To me, a major part of the problem is that the material is so out of date. It fails to take into account the past hundred years of archeological research, which is essential. Furthermore, the statistics it gives about places are hopelessly outdated. For example, Anatoth, currently 'Anata, is a fair sized town today, not a hamlet with about 100 people. I don't know how they will deal with places like Dan, Gezer, Megiddo, Hazor, etc. but they have been major excavation sites this century, so most of what we know about them (apart from conjecture) could not possibly appear in a nineteenth century work.
Danny
This is a trimmed-down version of my earlier over-length post.
I've now added an extra filter, so that entries whose titles occur in a very large list of common words are rejected.
Thus, the script will now not attempt to transfer the entry for "Wheel" or "Silk" or other common words, regardless of whether Wikipedia has an entry for that word. This is in addition to the check for not clobbering existing articles.
I have also eliminated any articles containing the words "modern" or "current", which seems to catch a lot of stuff that refers to the author's contemporary information.
I have also pushed the length filter up to 500 characters.

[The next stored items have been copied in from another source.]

-- ==== Sys2Proof/Machine/Lanes.lean ====
section
/-! DEFINITION. Machine/Lanes.lean: what a lane receives and sends: link control words, retry, stomps, verdicts, cells, slots (chapters 02, 03, 05). -/
namespace Sys2Proof.Machine

/-! The link control word (R40). -/
def lcwF (w : BitVec 128) (lo n : Nat) : Nat := field w.toNat lo n

/-- CRC16 of an LCW is good (R40). -/
def lcwOk (w : BitVec 128) : Bool := crc16Bits 0x1021 0xFFFF 112 (w.toNat / 65536) == lcwF w 0 16

/-- Lane count as the 2-bit WIDTH code (R38, R40). -/
def widthCode (w : Nat) : Nat := if w = 8 then 3 else if w = 4 then 2 else if w = 2 then 1 else 0

/-- A lane sends a link block: its LCW is built as things stand (R41), with at most 63 more returns per VC (R43), and the block's bytes go to
the PCS (R31). LANE_IDX is the lane's place in the port (R34). -/
def sendBlock (lane p attempt : Nat) (lsn : BitVec 16) (slots : List TxSlot) (s : State) : State :=
  let q := s.port p
  s.modLane lane fun l =>
    let n (v : Nat) := min 63 (nth l.crOwed v)
    let cr := (List.range 8).map fun v => (nth l.crSent v + n v) % 256
    let w := mkLcw lsn l.ack cr l.rxBad (q.st == .damped || q.st == .fenced) attempt q.st.code (lane - p) (widthCode q.width)
    Lane.emit (blockBytes (slots.map fun t => t.cell.map (·.cell)) w) { l with crSent := cr, crOwed := (List.range 8).map fun v => nth l.crOwed v - n v, txLcw := w }

/-- A STOMP cell (R38, R46): target LSN, slot, lane position, LINK and TAIL. (DEDUCED, log entry 36). -/
def stompCell (vc lsn slot pos : Nat) (link tail : Bool) : Cell :=
  mkCell tStomp vc 0 false false 0 0 0
    (place lsn 43 16 + place slot 39 4 + place pos 36 3 + place (b2n link) 35 1 + place (b2n tail) 34 1) []

/-! Booking of slots (R459 to R461). -/

/-- Book a slot of a port under a kind (an index of the PORT section). -/
def book (p kind n : Nat) (s : State) : State :=
  if n = 0 then s else bumpPortN p kind n (bumpPortN p 26 n s)

/-- Book the slots of an acknowledged block: RETIRED, or WASTED where a STOMP named the cell or the slot carried one (R460). -/
def bookBlock (p : Nat) (b : TxBlock) (s : State) : State :=
  let cells := b.slots.filter fun t => t.cell.isSome
  let waste := cells.filter fun t => t.stomped || (match t.cell with | some c => c.cell.typ == tStomp | none => false)
  book p 28 waste.length (book p 27 (cells.length - waste.length) s)

/-! Stamps (R365, R366). -/

/-- Keep the latest T1 of a sequence number; older than 10 µs is of no use any more (R365). -/
def noteStamp (seq t1 now : Nat) (l : List Stamp) : List Stamp :=
  (l.filter fun x => x.seq != seq && decide (now ≤ x.at_ + 10000)) ++ [⟨seq, t1, now⟩]

/-- A cell whose stamp bytes the transmit PCS writes: TIMING REQ and RESP, PROBE and PROBE_ECHO (R366, R299). -/
def stamped (c : Cell) : Bool := (c.typ == tTiming && (c.tmsgT == 1 || c.tmsgT == 2)) || (c.typ == tTwin && (c.tmsg == 0x0F || c.tmsg == 0x10))

/-- The transmit stamp: network time into bytes 0 to 9 and a new CRC-32C; a request's T1 is recorded. -/
def stampTx (p : Nat) (c : BufCell) (s : State) : BufCell × State :=
  if !stamped c.cell then (c, s)
  else
    let body := putBytes c.cell.payload 0 (toLE 10 s.nt)
    let x : Cell := { c.cell with payload := body }
    let x := { x with crc := BitVec.ofNat 32 x.crcOf }
    let req := if x.typ = tTiming then (if x.tmsgT = 1 then some (x.f 40 16) else none) else if x.tmsg = 0x0F then some (le x.payload 10 2) else none
    let s := match req with | some q => s.modPort p fun y => { y with stamps := noteStamp q s.nt s.now y.stamps } | none => s
    ({ c with cell := x }, s)

/-- The slots of a block that is sent again, with fresh stamps (R366). -/
def restampSlots (p : Nat) (ts : List TxSlot) (s : State) : List TxSlot × State :=
  ts.foldl (fun a t => match t.cell with
    | some c => let (c, s) := stampTx p c a.2; (a.1 ++ [{ t with cell := some c }], s)
    | none => (a.1 ++ [t], a.2)) ([], s)

/-- The blocks of a lane that are sent again, with fresh stamps and LCWs built again (R41, R366). -/
def resend (lane p attempt : Nat) (again : List TxBlock) (s : State) : State :=
  forAll again s fun s b =>
    let (ts, s) := restampSlots p b.slots s
    sendBlock lane p attempt b.lsn ts (s.modLane lane fun l => { l with unacked := l.unacked.map fun x => if x.lsn = b.lsn then { x with slots := ts, attempt := attempt } else x })

/-! Retry on the sending side (R48, R49). -/

/-- Start an attempt for the blocks from `lsn` on: they are sent again with the next ATTEMPT, and their earlier slots are
WASTED (R460). A fifth attempt does not exist: the port enters DAMPED (R49). None starts
in the last 0.5 µs before a circuit edge (R350). -/
def startAttempt (lane p : Nat) (lsn : BitVec 16) (s : State) : State :=
  let l := s.lane lane
  if isCircuit s p && (s.circOf p).armed && !(s.circOf p).resend then s else
  let again := l.unacked.filter fun b => decide ((b.lsn - lsn).toNat < 128)
  match again.head? with
  | none => s.modLane lane fun l => { l with nakSeen := true }
  | some b =>
    if 4 ≤ b.attempt then linkFault p 7 s
    else
      let n := ((again.map fun b => (b.slots.filter fun t => t.cell.isSome).length).foldl (· + ·) 0)
      let s := resend lane p (b.attempt + 1) again (s.modLane lane fun l => { l with nakSeen := true, attempt := b.attempt + 1 })
      book p 28 n (bump 0x03 lane 7 s)

/-- An LCW asks for a resend (R48): the first NAK starts an attempt. One for a block sent with ATTEMPT 4 takes the port to DAMPED (R49). -/
def onNak (lane p : Nat) (lsn : BitVec 16) (s : State) : State :=
  let l := s.lane lane
  if l.unacked.any fun b => b.lsn == lsn && decide (4 ≤ b.attempt) then linkFault p 7 s
  else if l.nakSeen then s
  else startAttempt lane p lsn s

/-! Stomps (R45, R46). -/

/-- A buffered cell came in at a lane, block and slot. -/
def cameFrom (lane : Nat) (lsn : BitVec 16) (slot : Nat) (c : BufCell) : Bool :=
  c.org.port.isSome && c.org.lane == lane && c.org.lsn == lsn && c.org.slot == slot

/-- A slot a cell has left in: output port, lane, LSN, slot, and the cell. -/
structure SentAt where
  out  : Nat
  lane : Nat
  lsn  : BitVec 16
  slot : Nat
  cell : BufCell
  deriving DecidableEq, Repr

/-- Where cells matching `f` have been sent and not stomped since. -/
def sentPlaces (s : State) (f : BufCell → Bool) : List SentAt :=
  (s.lanes.map fun e => (e.2.kept.map fun b => (b.slots.mapIdx fun i t => (i, t)).filterMap fun x => match x.2.cell with
    | some c => if !x.2.stomped && f c then some ⟨(portOfLane s e.1).getD e.1, e.1, b.lsn, x.1, c⟩ else none
    | none => none).flatten).flatten

/-- The cells matching `f` still in a buffer and not started on any output: in VOQs, express queues, pending lists, at
policers, in transmit stores, at peal ports' queues and in stashes. -/
def bufferedCells (s : State) (f : BufCell → Bool) : List BufCell :=
  ((s.blocks.map fun e => e.2.queued ++ e.2.express.map (·.2) ++ e.2.pend.map (·.2) ++ e.2.pealIn ++ ((e.2.alloc.map fun a => a.copies.map (·.2)).flatten)).flatten
    ++ (s.ports.map fun e => (e.2.held.map (·.2)).flatten ++ (e.2.store.map (·.2)).flatten ++ e.2.vc0).flatten
    ++ (s.sched.trains.map (·.cells)).flatten ++ s.sched.hub.filterMap (fun x => match x with | .control _ c => some c | _ => none)
    ++ (s.circ.map fun e => (e.2.queues.map fun q => q.2.wait.map (·.cell)).flatten ++ e.2.writer.map (·.2)).flatten).filter f

/-- Change every buffered cell matching `f` by `g`; `none` removes it. A cell taken out of a transmit store, or of a train on its way there,
gives back the credit and, for the train, the store entry reserved for it (R83, R84). -/
def editBuffered (f : BufCell → Bool) (g : BufCell → Option BufCell) (s : State) : State :=
  let ed (c : BufCell) : Option BufCell := if f c then g c else some c
  let edL (l : List BufCell) : List BufCell := l.filterMap ed
  let edT (t : Tbl (List BufCell)) : Tbl (List BufCell) := t.map fun e => (e.1, edL e.2)
  let lost (l : List BufCell) : Nat := l.length - (edL l).length
  let inTrains (p v : Nat) : Nat := ((s.sched.trains.filter fun t => t.port == p && t.vc == v).map fun t => lost t.cells).foldl (· + ·) 0
  let gone (p : Nat) (q : Port) (v : Nat) : Nat := if isCircuit s p then 0 else lost (q.store.look v []) + inTrains p v
  { s with
    blocks := s.blocks.map fun e => (e.1, { e.2 with
      voqs := edT e.2.voqs
      express := e.2.express.filterMap fun x => (ed x.2).map fun c => (x.1, c)
      pend := e.2.pend.filterMap fun x => (ed x.2).map fun c => (x.1, c)
      await := edL e.2.await
      pealIn := edL e.2.pealIn
      alloc := (e.2.alloc.map fun a => { a with copies := a.copies.filterMap fun x => (ed x.2).map fun c => (x.1, c) }).filter fun a => !a.copies.isEmpty })
    ports := s.ports.map fun e => (e.1, { e.2 with
      held := edT e.2.held, store := edT e.2.store, vc0 := edL e.2.vc0
      resvCred := (List.range 8).map fun v => nth e.2.resvCred v - gone e.1 e.2 v
      resvStore := e.2.resvStore - (if isCircuit s e.1 then 0 else ((List.range 8).map (inTrains e.1)).foldl (· + ·) 0) })
    sched := { s.sched with
      trains := s.sched.trains.map fun t => { t with cells := edL t.cells }
      hub := s.sched.hub.filterMap fun x => match x with | .control b c => (ed c).map fun c => .control b c | _ => some x }
    circ := s.circ.map fun e => (e.1, { e.2 with
      queues := e.2.queues.map fun q => (q.1, { q.2 with wait := q.2.wait.filterMap fun x => (ed x.cell).map fun c => { x with cell := c } })
      writer := e.2.writer.filterMap fun x => (ed x.2).map fun c => (x.1, c) }) }

/-- Two cells are the same but for CM, HOPS and COLOR. -/
def sameCell (a b : Cell) : Bool :=
  a.crc == b.crc && a.payload == b.payload && setField (setField a.hdr.toNat 118 1 0) 111 5 0 == setField (setField b.hdr.toNat 118 1 0) 111 5 0

/-- A STOMP names a contribution that a home of this chip has taken (R216): one not yet committed fails its verdict, one
committed counts LATE_STOMP, one that was never accepted counts nothing. -/
def stompContrib (c : Cell) (s : State) : State :=
  if c.typ != tContrib || !forChip s c.dst || (s.peal c.flow).st == .free then s
  else
    let pl := s.peal c.flow
    let hit (u : Undo) : Bool := sameCell u.cell c
    if s.spine.cores.any fun e => e.2.ring.any hit then
      { s with spine := { s.spine with cores := s.spine.cores.map fun e => (e.1, { e.2 with ring := e.2.ring.map fun u => if hit u then { u with bad := true } else u }) } }
    else
      let w := pl.win ((pl.fas.look? c.src).getD 0)
      let committed := pl.isOpen && c.round == pl.round && (pl.fas.look? c.src).isSome && (decide (c.index < w.ack) || w.got.contains c.index)
      if committed then bumpPeal c.flow 38 1 s else s

/-- A cell a stash queue has sent goes back to its head. -/
def StashQ.again (c : BufCell) (q : StashQ) : StashQ :=
  match q.sent.find? fun x => x.cell.ent == c.ent with
  | some x => { q with wait := { x with cell := c } :: q.wait, sent := q.sent.filter fun y => y.cell.ent != c.ent }
  | none => q

/-- A cell waits again at the head of its queue toward an output it had been sent on (R45): its VOQ, the port's VC0 queue, or the
wait queue of a circuit's stash. (DESIGN CHOICE, log entry 155). -/
def requeueOut (out : Nat) (c : BufCell) (s : State) : State :=
  if isCircuit s out then
    s.modCirc out fun k => { k with queues := k.queues.map fun e => (e.1, e.2.again c) }
  else if c.cell.vc = 0 ∨ isWelt out then
    s.modPort out fun q => if c.cell.vc = 0 then { q with vc0 := c :: q.vc0 }
      else { q with store := q.store.upd c.cell.vc [] fun l => c :: l, resvCred := setNth 8 q.resvCred c.cell.vc (nth q.resvCred c.cell.vc + 1) }
  else
    let n := match c.org.port with | some p => blockOf p | none => blockOf out
    let (id, s) := newEnt n s
    s.modBlock n fun b => { b with voqs := b.voqs.upd (vkey out c.cell.vc) [] fun l => { c with ent := id, shared := true } :: l }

Doing all of these takes the list down to around 640 filtered articles. Wiki links to the non-imported topics still remain, inviting Wikipedians to write new articles about these topics. These remaning articles are almost entirely about obscure figures and places from the Bible.
I intend to add a header to each imported article, reading something like:
''This is an entry from Easton's Bible Dictionary. The material in it is written from the viewpoint of the 19th century, and may be out-of-date or biased. Please review and edit this article to bring it up to date''
and a trailer:
From [[Easton's Bible Dictionary (1897)]]
I intend to drip-feed the finished articles in at a rate of one every 20 minutes, allowing lots of time for human review and assimilation, once I think that there is a consensus that this is OK.
Can anyone suggest any further improvements, short of proof-reading all 1200 articles?
Neil
--------------------------------
Here are some of the results of the filtering of the original Easton's topics:
lines with the word TITLE at the start denote articles that passed; lines with the word BAD represent articles that failed to pass the filter, with the reason for failure.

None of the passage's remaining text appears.